Draft Combine Measures & Defense, Part Two - Full Inferential Models

In Part One of my look at draft combine measures and defensive performance, I graphed out some basic relationships among the combine measures (e.g. how height and wingspan tend to relate to each other), as well as some basic relationships between these measures and future defensive performance. To summarise briefly: there’s a very regular, linear relationshp between height and wingspan, but when looking at either measure in a vacuum, wingspan tends to do a bit better in predicting future performance.

The motivating questions behind this whole exercise, though, are along the lines of “Svi Mykhailiuk has tiny arms but is tall and an explosive leaper; is he ever going to block a shot?” Obviously, looking at combine measures in isolation can’t give a satisfactory answer. In this post, then, I go further in assessing the importance of different combine measures, specifying full inferential models that simultaneously account for all the measures taken at the combine. By “inferential”, I’m drawing a contrast with “predictive” models, which I’ll focus on in future installments.

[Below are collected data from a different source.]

-- ==== Sys2Proof/Laws/State.lean ====
section
/-! SUPPORT. What each update of the state does to each field: one lemma per field per update, all true by rfl. -/

namespace Sys2Proof.Machine

section
variable (s : State) (m r : Fin 8) (v : Byte)
@[simp] theorem State.setFbRow_configured : (s.setFbRow m r v).configured = s.configured := rfl
@[simp] theorem State.setFbRow_n : (s.setFbRow m r v).n = s.n := rfl
@[simp] theorem State.setFbRow_orientQ : (s.setFbRow m r v).orientQ = s.orientQ := rfl
@[simp] theorem State.setFbRow_fb : (s.setFbRow m r v).fb = s.fb.set m (s.fb[m].set r v) := rfl
@[simp] theorem State.setFbRow_txbuf : (s.setFbRow m r v).txbuf = s.txbuf := rfl
@[simp] theorem State.setFbRow_pinsDriven : (s.setFbRow m r v).pinsDriven = s.pinsDriven := rfl
@[simp] theorem State.setFbRow_dataPin : (s.setFbRow m r v).dataPin = s.dataPin := rfl
@[simp] theorem State.setFbRow_clkPin : (s.setFbRow m r v).clkPin = s.clkPin := rfl
@[simp] theorem State.setFbRow_latchPin : (s.setFbRow m r v).latchPin = s.latchPin := rfl
@[simp] theorem State.setFbRow_seq : (s.setFbRow m r v).seq = s.seq := rfl
@[simp] theorem State.setFbRow_orientStrap : (s.setFbRow m r v).orientStrap = s.orientStrap := rfl
@[simp] theorem State.setFbRow_host : (s.setFbRow m r v).host = s.host := rfl
@[simp] theorem State.setFbRow_sr : (s.setFbRow m r v).sr = s.sr := rfl
@[simp] theorem State.setFbRow_chips : (s.setFbRow m r v).chips = s.chips := rfl
@[simp] theorem State.setFbRow_rx : (s.setFbRow m r v).rx = s.rx := rfl
@[simp] theorem State.setFbRow_rxPending : (s.setFbRow m r v).rxPending = s.rxPending := rfl
@[simp] theorem State.setFbRow_frameLog : (s.setFbRow m r v).frameLog = s.frameLog := rfl
@[simp] theorem State.setFbRow_pinLog : (s.setFbRow m r v).pinLog = s.pinLog := rfl
@[simp] theorem State.setFbRow_freeCount : (s.setFbRow m r v).freeCount = s.freeCount := rfl
end

section
variable (s : State) (cfg : Config) (k : Fin 8) (opc val : Byte)
@[simp] theorem State.assemble_configured : (s.assemble cfg k opc val).configured = s.configured := rfl
@[simp] theorem State.assemble_n : (s.assemble cfg k opc val).n = s.n := rfl
@[simp] theorem State.assemble_orientQ : (s.assemble cfg k opc val).orientQ = s.orientQ := rfl
@[simp] theorem State.assemble_fb : (s.assemble cfg k opc val).fb = s.fb := rfl
@[simp] theorem State.assemble_pinsDriven : (s.assemble cfg k opc val).pinsDriven = s.pinsDriven := rfl
@[simp] theorem State.assemble_dataPin : (s.assemble cfg k opc val).dataPin = s.dataPin := rfl
@[simp] theorem State.assemble_clkPin : (s.assemble cfg k opc val).clkPin = s.clkPin := rfl
@[simp] theorem State.assemble_latchPin : (s.assemble cfg k opc val).latchPin = s.latchPin := rfl
@[simp] theorem State.assemble_seq : (s.assemble cfg k opc val).seq = s.seq := rfl
@[simp] theorem State.assemble_orientStrap : (s.assemble cfg k opc val).orientStrap = s.orientStrap := rfl
@[simp] theorem State.assemble_host : (s.assemble cfg k opc val).host = s.host := rfl
@[simp] theorem State.assemble_sr : (s.assemble cfg k opc val).sr = s.sr := rfl
@[simp] theorem State.assemble_chips : (s.assemble cfg k opc val).chips = s.chips := rfl
@[simp] theorem State.assemble_rx : (s.assemble cfg k opc val).rx = s.rx := rfl
@[simp] theorem State.assemble_rxPending : (s.assemble cfg k opc val).rxPending = s.rxPending := rfl
@[simp] theorem State.assemble_frameLog : (s.assemble cfg k opc val).frameLog = s.frameLog := rfl
@[simp] theorem State.assemble_pinLog : (s.assemble cfg k opc val).pinLog = s.pinLog := rfl
@[simp] theorem State.assemble_freeCount : (s.assemble cfg k opc val).freeCount = s.freeCount := rfl
end

section
variable (s : State) 
@[simp] theorem State.shiftChain_configured : (s.shiftChain).configured = s.configured := rfl
@[simp] theorem State.shiftChain_n : (s.shiftChain).n = s.n := rfl
@[simp] theorem State.shiftChain_orientQ : (s.shiftChain).orientQ = s.orientQ := rfl
@[simp] theorem State.shiftChain_fb : (s.shiftChain).fb = s.fb := rfl
@[simp] theorem State.shiftChain_txbuf : (s.shiftChain).txbuf = s.txbuf := rfl
@[simp] theorem State.shiftChain_pinsDriven : (s.shiftChain).pinsDriven = s.pinsDriven := rfl
@[simp] theorem State.shiftChain_dataPin : (s.shiftChain).dataPin = s.dataPin := rfl
@[simp] theorem State.shiftChain_clkPin : (s.shiftChain).clkPin = s.clkPin := rfl
@[simp] theorem State.shiftChain_latchPin : (s.shiftChain).latchPin = s.latchPin := rfl
@[simp] theorem State.shiftChain_seq : (s.shiftChain).seq = s.seq := rfl
@[simp] theorem State.shiftChain_orientStrap : (s.shiftChain).orientStrap = s.orientStrap := rfl
@[simp] theorem State.shiftChain_host : (s.shiftChain).host = s.host := rfl
@[simp] theorem State.shiftChain_chips : (s.shiftChain).chips = s.chips := rfl
@[simp] theorem State.shiftChain_rx : (s.shiftChain).rx = s.rx := rfl
@[simp] theorem State.shiftChain_rxPending : (s.shiftChain).rxPending = s.rxPending := rfl
@[simp] theorem State.shiftChain_frameLog : (s.shiftChain).frameLog = s.frameLog := rfl
@[simp] theorem State.shiftChain_pinLog : (s.shiftChain).pinLog = s.pinLog := rfl
@[simp] theorem State.shiftChain_freeCount :
    (s.shiftChain).freeCount = if s.dataPin.isNone then s.freeCount + 1 else s.freeCount := rfl
end

section
variable (s : State) (cfg : Config)
@[simp] theorem State.commitChain_configured : (s.commitChain cfg).configured = s.configured := rfl
@[simp] theorem State.commitChain_n : (s.commitChain cfg).n = s.n := rfl
@[simp] theorem State.commitChain_orientQ : (s.commitChain cfg).orientQ = s.orientQ := rfl
@[simp] theorem State.commitChain_fb : (s.commitChain cfg).fb = s.fb := rfl
@[simp] theorem State.commitChain_txbuf : (s.commitChain cfg).txbuf = s.txbuf := rfl
@[simp] theorem State.commitChain_pinsDriven : (s.commitChain cfg).pinsDriven = s.pinsDriven := rfl
@[simp] theorem State.commitChain_dataPin : (s.commitChain cfg).dataPin = s.dataPin := rfl
@[simp] theorem State.commitChain_clkPin : (s.commitChain cfg).clkPin = s.clkPin := rfl
@[simp] theorem State.commitChain_latchPin : (s.commitChain cfg).latchPin = s.latchPin := rfl
@[simp] theorem State.commitChain_seq : (s.commitChain cfg).seq = s.seq := rfl
@[simp] theorem State.commitChain_orientStrap : (s.commitChain cfg).orientStrap = s.orientStrap := rfl
@[simp] theorem State.commitChain_host : (s.commitChain cfg).host = s.host := rfl
@[simp] theorem State.commitChain_sr : (s.commitChain cfg).sr = s.sr := rfl
@[simp] theorem State.commitChain_rx : (s.commitChain cfg).rx = s.rx := rfl
@[simp] theorem State.commitChain_rxPending : (s.commitChain cfg).rxPending = s.rxPending := rfl
@[simp] theorem State.commitChain_frameLog : (s.commitChain cfg).frameLog = s.frameLog := rfl
@[simp] theorem State.commitChain_pinLog : (s.commitChain cfg).pinLog = s.pinLog := rfl
end

section
variable (s : State) (cfg : Config)
@[simp] theorem State.commitOne_configured : (s.commitOne cfg).configured = s.configured := rfl
@[simp] theorem State.commitOne_n : (s.commitOne cfg).n = s.n := rfl
@[simp] theorem State.commitOne_orientQ : (s.commitOne cfg).orientQ = s.orientQ := rfl
@[simp] theorem State.commitOne_fb : (s.commitOne cfg).fb = s.fb := rfl
@[simp] theorem State.commitOne_txbuf : (s.commitOne cfg).txbuf = s.txbuf := rfl
@[simp] theorem State.commitOne_pinsDriven : (s.commitOne cfg).pinsDriven = s.pinsDriven := rfl
@[simp] theorem State.commitOne_dataPin : (s.commitOne cfg).dataPin = s.dataPin := rfl
@[simp] theorem State.commitOne_clkPin : (s.commitOne cfg).clkPin = s.clkPin := rfl
@[simp] theorem State.commitOne_latchPin : (s.commitOne cfg).latchPin = s.latchPin := rfl
@[simp] theorem State.commitOne_seq : (s.commitOne cfg).seq = s.seq := rfl
@[simp] theorem State.commitOne_orientStrap : (s.commitOne cfg).orientStrap = s.orientStrap := rfl
@[simp] theorem State.commitOne_host : (s.commitOne cfg).host = s.host := rfl
@[simp] theorem State.commitOne_sr : (s.commitOne cfg).sr = s.sr := rfl
@[simp] theorem State.commitOne_rx : (s.commitOne cfg).rx = s.rx := rfl
@[simp] theorem State.commitOne_rxPending : (s.commitOne cfg).rxPending = s.rxPending := rfl
@[simp] theorem State.commitOne_frameLog : (s.commitOne cfg).frameLog = s.frameLog := rfl
@[simp] theorem State.commitOne_pinLog : (s.commitOne cfg).pinLog = s.pinLog := rfl
end

section
variable (s : State) (f : ChipRegs → ChipRegs)
@[simp] theorem State.writeChip_configured : (s.writeChip f).configured = s.configured := rfl
@[simp] theorem State.writeChip_n : (s.writeChip f).n = s.n := rfl
@[simp] theorem State.writeChip_orientQ : (s.writeChip f).orientQ = s.orientQ := rfl
@[simp] theorem State.writeChip_fb : (s.writeChip f).fb = s.fb := rfl
@[simp] theorem State.writeChip_txbuf : (s.writeChip f).txbuf = s.txbuf := rfl
@[simp] theorem State.writeChip_pinsDriven : (s.writeChip f).pinsDriven = s.pinsDriven := rfl
@[simp] theorem State.writeChip_dataPin : (s.writeChip f).dataPin = s.dataPin := rfl
@[simp] theorem State.writeChip_clkPin : (s.writeChip f).clkPin = s.clkPin := rfl
@[simp] theorem State.writeChip_latchPin : (s.writeChip f).latchPin = s.latchPin := rfl
@[simp] theorem State.writeChip_seq : (s.writeChip f).seq = s.seq := rfl
@[simp] theorem State.writeChip_orientStrap : (s.writeChip f).orientStrap = s.orientStrap := rfl
@[simp] theorem State.writeChip_host : (s.writeChip f).host = s.host := rfl
@[simp] theorem State.writeChip_sr : (s.writeChip f).sr = s.sr := rfl
@[simp] theorem State.writeChip_chips : (s.writeChip f).chips = s.chips.set s.rx (f s.chips[s.rx]) := rfl
@[simp] theorem State.writeChip_rx : (s.writeChip f).rx = s.rx := rfl
@[simp] theorem State.writeChip_rxPending : (s.writeChip f).rxPending = s.rxPending := rfl
@[simp] theorem State.writeChip_frameLog : (s.writeChip f).frameLog = s.frameLog := rfl
@[simp] theorem State.writeChip_pinLog : (s.writeChip f).pinLog = s.pinLog := rfl
@[simp] theorem State.writeChip_freeCount : (s.writeChip f).freeCount = s.freeCount := rfl
end

section
variable (s : State) (cfg : Config) (k : Fin 8) (opc val : Byte)
@[simp] theorem State.transact_configured : (s.transact cfg k opc val).configured = s.configured := rfl
@[simp] theorem State.transact_n : (s.transact cfg k opc val).n = s.n := rfl
@[simp] theorem State.transact_orientQ : (s.transact cfg k opc val).orientQ = s.orientQ := rfl
@[simp] theorem State.transact_fb : (s.transact cfg k opc val).fb = s.fb := rfl
@[simp] theorem State.transact_txbuf : (s.transact cfg k opc val).txbuf = (s.assemble cfg k opc val).txbuf := rfl
@[simp] theorem State.transact_pinsDriven : (s.transact cfg k opc val).pinsDriven = s.pinsDriven := rfl
@[simp] theorem State.transact_dataPin : (s.transact cfg k opc val).dataPin = some (lastBit (frameOf cfg s.n k opc val)) := rfl
@[simp] theorem State.transact_clkPin : (s.transact cfg k opc val).clkPin = s.clkPin := rfl
@[simp] theorem State.transact_latchPin : (s.transact cfg k opc val).latchPin = s.latchPin := rfl
@[simp] theorem State.transact_seq : (s.transact cfg k opc val).seq = s.seq := rfl
@[simp] theorem State.transact_orientStrap : (s.transact cfg k opc val).orientStrap = s.orientStrap := rfl
@[simp] theorem State.transact_host : (s.transact cfg k opc val).host = s.host := rfl
@[simp] theorem State.transact_sr : (s.transact cfg k opc val).sr = vec8 fun j => if j.val < s.n.toNat then slotFor cfg k opc val j else s.sr[j] := rfl
@[simp] theorem State.transact_chips : (s.transact cfg k opc val).chips = s.chips.set k (s.chips[k].write cfg (freeChip s.freeCount k) opc val) := rfl
@[simp] theorem State.transact_rx : (s.transact cfg k opc val).rx = s.rx := rfl
@[simp] theorem State.transact_rxPending : (s.transact cfg k opc val).rxPending = s.rxPending := rfl
@[simp] theorem State.transact_frameLog : (s.transact cfg k opc val).frameLog = frameOf cfg s.n k opc val :: s.frameLog := rfl
@[simp] theorem State.transact_pinLog : (s.transact cfg k opc val).pinLog = (frameEvents (frameOf cfg s.n k opc val)).reverse ++ s.pinLog := rfl
@[simp] theorem State.transact_freeCount : (s.transact cfg k opc val).freeCount = s.freeCount := rfl
end

end Sys2Proof.Machine
end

Rather than trying to optimize predictive performance for novel data (e.g. getting as close as possible to Svi’s block rate three years out), the models here are intended to provide for maximally clear inference about the role of different measures in predicting performance (e.g. saying whether Svi’s wingspan or max vertical jump tells us more about his shot blocking potential). Rather than assembling models premised on complex (and at times inscrutable) combinations of predictors, here I assemble linear models with straightforward coefficients for each of the included combine measures.

The data I used for modeling defensive statistics consist of all player-seasons where the player has fully available combine data (gathered through the stats.nba API; see end of Part One for details of dataset construction) and played at least 1000 minutes. This amounts to 1484 seasons split among 273 players. The models I fit to these data are hierarchical linear models with random intercept terms for each player – these are similar to standard OLS regressions, but account for the non-independence of different seasons played by the same player (see Wiki page on multilevel models for repeated measures). I fit all the models using the R function lme4::lmer(), translating coeficient estimates to graphs using a very convenient broom.mixed to ggplot2 pipeline.

The following sections show combine predictor effects for five defensive measures. In addition to the combine predictors in the graphs, each model also contains controls for player age and position group. Full models with goodness of fit metrics are shown in the appendix at the end of the post.

Offensive Rebound Percentage

The first statistic I modeled is offensive rebound percentage – an estimate of the percentage of potential offensive rebounds a player gets when he’s on the court. Figure 1 shows the estimated relationship between combine measures and offensive rebounding, with the blue lines representing +/- one standard error for the estimated of effect. A few things jump out. Most notably, though not suprisingly: size measures are by far the most important predictors of offensive rebounding. What is surprising, however, is that standing reach and wingspan matter much more than height. This makes sense conceptually – getting rebounds requires getting your hands to the ball, not getting your forehead there. It’s also backed up by further models displayed in appendix, which show that base models with only wingspan (column 3) or standing reach (column 4) perform substantially better than models with only height (column 2).

Expected standard deviation difference in steals based on one standard deviation difference in predictor; estimates based on hierarchical model of 1484 seasons of at least 1000 minutes played, grouped among 273 players

Figure 1: Expected standard deviation difference in steals based on one standard deviation difference in predictor; estimates based on hierarchical model of 1484 seasons of at least 1000 minutes played, grouped among 273 players

Defensive Rebound Percentage

Defensive rebounding percentage (specified analogously to offensive rebounding percentage) displays similar predictor behavior, shown in Figure 2. Again standing reach, and to a lesser extent wingspan, are substantially stronger predictors than height. Notably different, max vertical leap (though not standing vertical) is a relatively strong predictor of defensive rebounding. The two vertical jump measures are highly correlated, so it’s good to probe this result a little more closely. Columns 5 and 6 in the defensive rebounding Appendix table corroborate this finding, though – base models with just a max vertical jump variable outperform those with just a standing vertical variable, and the max vertical effect size is substantially larger.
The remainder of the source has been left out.